Inference proceeds in the usual manner for the model under consideration, usually implementing a t-test or making asymptotic normal approximations.

2.4 Allowing for imperfect sensitivity

We propose an approach to estimating the distribution of the timing of MTCT as opposed to the timing of detection through modification of the imputation step.

The time from infection to detection, is a random variable, u = s − s*, where s* is the unobserved time of infection. The distribution function of u, e(u) also describes the time-varying sensitivity of the diagnostic assay which we expect to be 0 at the time of transmission monotonically increasing to 1 by some time relatively soon after infection. To obtain G augmented data sets of s*, we repeat the following steps for g = 1,…, G for each infant: If δi(g)<3, first sample u from e(u) then set si(g)=si(g)-u. For each augmented data set, we can compute the statistic of interest, then use the formulas given by Equations (2.10) and (2.11) to combine the estimates across the imputations for inference.
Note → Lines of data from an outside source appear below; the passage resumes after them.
-- ==== Sys2Proof/Safety.lean ====
section
/-! DEFINITION. What the whole-machine claims are stated in: the tables of what an instruction reads and
writes (spec 10_state.md R10, R15), the invariant of the machine, the end of a run (40_sequencer.md R58)
and the launch premises (70_reset_and_hazards.md R117). -/

namespace Sys2Proof.Machine

/-- R10: the general register an instruction writes, as the field that names it. -/
def destReg : Instr → Option (BitVec 4)
  | .ldMem r _ _ => some r
  | .st _ _ _ => none
  | .lad r _ _ => some r
  | .ldReg r _ => some r
  | .addaMem r _ _ => some r
  | .subaReg r _ => some r
  | .andMem r _ _ => some r
  | .andReg r _ => some r
  | .cpaMem _ _ _ => none
  | .cpaReg _ _ => none
  | .jmi _ _ _ => none
  | .jze _ _ _ => none
  | .jump _ _ _ => none
  | .jpl _ _ _ => none
  | .ret _ _ => none
  | .svc _ _ => none

/-- R10: "xf as index": read only when it is not 0. -/
def indexFields (xf : BitVec 4) : List (BitVec 4) := if xf = 0#4 then [] else [xf]

/-- R10: the general registers an instruction reads, as the fields that name them. -/
def readRegs : Instr → List (BitVec 4)
  | .ldMem _ xf _ => indexFields xf
  | .st r xf _ => r :: indexFields xf
  | .lad _ xf _ => indexFields xf
  | .ldReg _ xf => [xf]
  | .addaMem r xf _ => r :: indexFields xf
  | .subaReg r xf => [r, xf]
  | .andMem r xf _ => r :: indexFields xf
  | .andReg r xf => [r, xf]
  | .cpaMem r xf _ => r :: indexFields xf
  | .cpaReg r xf => [r, xf]
  | .jmi _ xf _ => indexFields xf
  | .jze _ xf _ => indexFields xf
  | .jump _ xf _ => indexFields xf
  | .jpl _ xf _ => indexFields xf
  | .ret _ _ => []
  | .svc _ _ => []

/-- R15: the instructions that write the flags. -/
def writesFlags : Instr → Bool
  | .ldMem _ _ _ => true
  | .st _ _ _ => false
  | .lad _ _ _ => false
  | .ldReg _ _ => true
  | .addaMem _ _ _ => true
  | .subaReg _ _ => true
  | .andMem _ _ _ => true
  | .andReg _ _ => true
  | .cpaMem _ _ _ => true
  | .cpaReg _ _ => true
  | .jmi _ _ _ => false
  | .jze _ _ _ => false
  | .jump _ _ _ => false
  | .jpl _ _ _ => false
  | .ret _ _ => false
  | .svc _ _ => false

/-- R10, R41: the field `r` of the forms whose rule uses it as a register. -/
def usedR : Instr → Option (BitVec 4)
  | .ldMem r _ _ => some r
  | .st r _ _ => some r
  | .lad r _ _ => some r
  | .ldReg r _ => some r
  | .addaMem r _ _ => some r
  | .subaReg r _ => some r
  | .andMem r _ _ => some r
  | .andReg r _ => some r
  | .cpaMem r _ _ => some r
  | .cpaReg r _ => some r
  | .jmi _ _ _ => none
  | .jze _ _ _ => none
  | .jump _ _ _ => none
  | .jpl _ _ _ => none
  | .ret _ _ => none
  | .svc _ _ => none

/-- R40, R41: the field `xf` of the forms whose rule uses it as a register or an index. -/
def usedXf : Instr → Option (BitVec 4)
  | .ldMem _ xf _ => some xf
  | .st _ xf _ => some xf
  | .lad _ xf _ => some xf
  | .ldReg _ xf => some xf
  | .addaMem _ xf _ => some xf
  | .subaReg _ xf => some xf
  | .andMem _ xf _ => some xf
  | .andReg _ xf => some xf
  | .cpaMem _ xf _ => some xf
  | .cpaReg _ xf => some xf
  | .jmi _ xf _ => some xf
  | .jze _ xf _ => some xf
  | .jump _ xf _ => some xf
  | .jpl _ xf _ => some xf
  | .ret _ _ => none
  | .svc _ _ => none

/-- R37: the index field and the address word of a branch (format M). -/
def branchFields : Instr → Option (BitVec 4 × Word)
  | .ldMem _ _ _ => none
  | .st _ _ _ => none
  | .lad _ _ _ => none
  | .ldReg _ _ => none
  | .addaMem _ _ _ => none
  | .subaReg _ _ => none
  | .andMem _ _ _ => none
  | .andReg _ _ => none
  | .cpaMem _ _ _ => none
  | .cpaReg _ _ => none
  | .jmi _ xf adr => some (xf, adr)
  | .jze _ xf adr => some (xf, adr)
  | .jump _ xf adr => some (xf, adr)
  | .jpl _ xf adr => some (xf, adr)
  | .ret _ _ => none
  | .svc _ _ => none

/-- A field names no register: 8..15 (R9). -/
def namesNoRegister (field : Option (BitVec 4)) : Bool :=
  match field with
  | some i => decide (8 ≤ i.toNat)
  | none => false

/-- R63: the exact integer `EA()` fits to an address: the address word, plus the signed index for an
index field 1..7. -/
def exactAddress (xf : BitVec 4) (adr : Word) (s : State) : Int :=
  if h : xf.toNat < 8 then
    if xf = 0#4 then adr.toNat else adr.toNat + s.gr[xf.toNat].toInt
  else adr.toNat

/-- R65: the exact address raises nothing. -/
abbrev addressFits (xf : BitVec 4) (adr : Word) (s : State) : Prop :=
  s.params.strictRange = true → 0 ≤ exactAddress xf adr s ∧ exactAddress xf adr s ≤ 65535

/-- R65: an exact signed result raises nothing. -/
abbrev resultFits (n : Int) (s : State) : Prop :=
  s.params.strictRange = true → -32768 ≤ n ∧ n ≤ 32767

/-- R63: the address of a memory operand. -/
def operandAddress (xf : BitVec 4) (adr : Word) (s : State) : Word := wrap16 (exactAddress xf adr s)

/-- R18: the pending-input context, which exists exactly in WAIT_INPUT. -/
def Seq.pending : Seq → Option PendingInput
  | .waitInput ctx => some ctx
  | .idle => none
  | .ready => none
  | .halted => none
  | .faulted => none

/-- R18: the context of a waiting SVC type 1 is that of the instruction at `pc`. -/
def Seq.contextAt (s : State) : Seq → Bool
  | .waitInput ctx =>
    ctx.pc == s.pc && ctx.dA == s.memRead (s.pc + 1) && ctx.cA == s.memRead (s.pc + 2)
  | .idle => true
  | .ready => true
  | .halted => true
  | .faulted => true

/-- The invariant of the machine: the Word Store is in canonical form, the opcodes are distinct (R44),
the unit is FAULTED exactly when a cause is recorded (R17, R19, R55, R99), and a pending context is that
of the instruction at `pc` (R18). -/
structure Inv (s : State) : Prop where
  memory   : s.mem.wf = true
  opcodes  : s.params.opcodes.wellFormed = true
  cause    : s.seq = .faulted ↔ s.fault.cause ≠ .none
  context  : s.seq.contextAt s = true

/-- R58: a run has ended. -/
def ended (s : State) : Prop := s.seq = .halted ∨ s.seq = .faulted

/-- R57: the run from `s` ends at `t`. -/
def RunEndsAt (s t : State) : Prop := ∃ fuel, runFor fuel s = .next t ∧ ended t

/-- R117: what a claim about a run names: the address given to `start` (R55), the program image, the
registers and flags that have the value named (every other one holds any draw), and the parameters. -/
structure RunPremises where
  entry  : Word
  image  : Memory
  gr     : List (Fin 8 × Word)
  o      : Option Bool
  s      : Option Bool
  z      : Option Bool
  params : Params
deriving DecidableEq, Repr

/-- R92: the host's duty on the I/O port: each of its answers is a line the unit can take. -/
def HostAnswers (p : Params) (host : Nat → Line) : Prop :=
  ∀ n, (encodeLine p (host n)).isSome = true

/-- R117: the launch premises, at the moment `start(c.entry)` returns, of a claim that names `c`, for a
host that answers request `n` with `host n`. -/
structure Launched (c : RunPremises) (host : Nat → Line) (s : State) : Prop where
  /-- `start` has set `pc` (R55) -/
  entry     : s.pc = c.entry
  /-- (1) -/
  ready     : s.seq = .ready
  /-- (1) -/
  cause     : s.fault.cause = .none
  /-- (2) -/
  inFlight  : s.seq.pending = none
  /-- (3); an address the image does not list reads 0 (R24) -/
  memory    : s.mem = c.image
  /-- (4) -/
  registers : ∀ e ∈ c.gr, s.reg e.1 = e.2
  /-- (4) -/
  overflow  : ∀ b ∈ c.o, s.flags.o = b
  /-- (4) -/
  sign      : ∀ b ∈ c.s, s.flags.s = b
  /-- (4) -/
  zero      : ∀ b ∈ c.z, s.flags.z = b
  /-- (5) -/
  params    : s.params = c.params
  /-- (6) -/
  answers   : HostAnswers s.params host

/-- R117, R58: the run from `s`, with this host, ends normally at `t`: it reaches HALTED. -/
def EndsNormally (host : Nat → Line) (s t : State) : Prop :=
  ∃ fuel, runWith host fuel 0 s = .next t ∧ t.seq = .halted

/-- R58: the run reaches FAULTED. -/
def EndsFaulted (host : Nat → Line) (s t : State) : Prop :=
  ∃ fuel, runWith host fuel 0 s = .next t ∧ t.seq = .faulted

/-- R57: the run goes on for ever. -/
def NeverEnds (host : Nat → Line) (s : State) : Prop :=
  ∀ fuel, ∃ t, runWith host fuel 0 s = .next t ∧ ¬ended t

/-- R117: the claim that every run launched under `c` ends normally, in a state `post` describes. -/
def NormalEndClaim (c : RunPremises) (post : (Nat → Line) → State → State → Prop) : Prop :=
  ∀ (host : Nat → Line) (s : State), Launched c host s → ∃ t, EndsNormally host s t ∧ post host s t

end Sys2Proof.Machine
end

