-- ==== Sys2Proof/Tests/Slice0.lean ====
section
/-! SUPPORT. Tests: words written out from the encoding tables, the checks of WellFormed, vectors of
spec 95_test_vectors.md (each test names its vector), and for each statement with hypotheses a witness
that meets them. -/

namespace Sys2Proof.Tests

open Sys2Proof.Machine

/-! ### Helpers -/

/-- READY at 0100 with the words there, the registers and the memory words given, all flags 0. -/
def at100 (ws : List Word) (regs : List (Fin 8 × Word)) (cells : List (Word × Word)) : State :=
  regs.foldl (fun s e => s.setReg e.1 e.2)
    (cells.foldl (fun s e => s.memWrite e.1 e.2)
      ({ State.reset with pc := 0x0100 }.placeAndStart ws))

def setF (o s z : Bool) (t : State) : State := { t with flags := { o := o, s := s, z := z } }

def setStrict (t : State) : State := { t with params := { t.params with strictRange := true } }

def waiting (dA cA : Word) (lines : List Line) : State :=
  { State.reset with pc := 0x0100, seq := .waitInput { pc := 0x0100, dA := dA, cA := cA }, answers := lines }

/-- The outcome is a next state with the property. -/
def holds (o : Host.Outcome State Fault Refusal) (p : State → Bool) : Bool :=
  match o with
  | .next t => p t
  | .fault _ => false
  | .refused _ => false

/-- After one step: GR i holds v, the flags are the triple, pc is p, and the unit is READY. -/
def gives (t : State) (i : Fin 8) (v : Word) (f : Bool × Bool × Bool) (p : Word) : Bool :=
  holds (step t) fun u =>
    u.reg i == v && u.flags == { o := f.1, s := f.2.1, z := f.2.2 } && u.pc == p && u.seq == .ready

/-- After one step: FAULTED with the record, the old registers, flags, memory and pc. -/
def faults (t : State) (c : Cause) (w : Word) (n : Int) : Bool :=
  holds (step t) fun u =>
    u == { t with seq := .faulted, fault := { cause := c, fpc := 0x0100, fword := w, finfo := n } }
Gupte et al. (2007) estimated the mean of the exponential distribution for time between infection and detection to be approximately 9 days with a constraint that the sensitivity equal 0 at birth. For breastfeeding transmission, they estimated the mean to be 13 days; however, the standard error was large (277 days). Because we do not believe that the sensitivity equals 0 at birth, we instead choose a mean of 14 days. However, the simplicity of this approach allows that once the imputations of timing of first positive test are obtained, assessing the effects of different sensitivity profiles is quick and straight-forward. To estimate the distribution of and associations of covariates with the timing of breastfeeding transmission, we will subset the data to s* > 0 instead of 6 weeks.

3 Data Analysis

In this section, we apply the multiple imputation model for timing of MTCT of HIV to data collected in HIV Prevention Trials Network (HPTN) 024 (Taha et al., 2006). Although HIV testing was initially scheduled to occur at birth, 4–6 weeks and 3, 6, 9 and 12 months, the majority of 4–6 week visits occurred between 6 and 8 weeks, and the three month visit was dropped early in the study. Samples collected at 3, 6 and 9 months were only tested if the 12 month sample was positive or missing.

Infants born to HIV-infected mothers are only at risk for MTCT of HIV while breastfeeding. At one site, mothers were counseled to stop breastfeeding by the time their infants reached 6 months of age, and, by 6 months of age, over 90% of the infants at this site had been weaned. In contrast, over 90% of the infants at the 3 remaining sites were still breastfeeding at six months. This difference in the underlying hazard between the sites will be accounted for by performing a stratified proportional hazards analysis.

We performed the multiple imputation as described previously. The values for Li and Ri were discussed in general in the Methods section. Here, we discuss how they were set more specifically for HPTN 024. If the ith infant never had a negative test, we set Li = 0 and Ri equal to the time of the first positive test. Because the earliest detection time is birth, Li = 0 is as general as L = −∞ in implementation. If the first positive test occurred on the day of birth, we set Li = Ri = 0. For these infants, we know that di = 1 and si = 0. If the infant had both a negative and positive test before weaning, we set Li equal to the time of the last negative test and Ri equal to the time of the first positive test. If weaning occurred before the first positive test, we set Ri equal to the time of weaning plus 30 days (due to the sensitivity issue discussed previously). For subjects who have both a positive and negative test, di is known to be 2. For subject’s with only negative tests and no positive tests, we set Li equal to the time of the last negative test unless weaning occurred more than 30 days before the negative test. In that case, we set Li equal to the time of weaning plus 30 days. Additionally, because follow-up was limited to approximately one year and therefore there was no information past this point in terms of observed events, Ri was set to 400 days. This would not impact the final analysis where the imputed data was censored at one year.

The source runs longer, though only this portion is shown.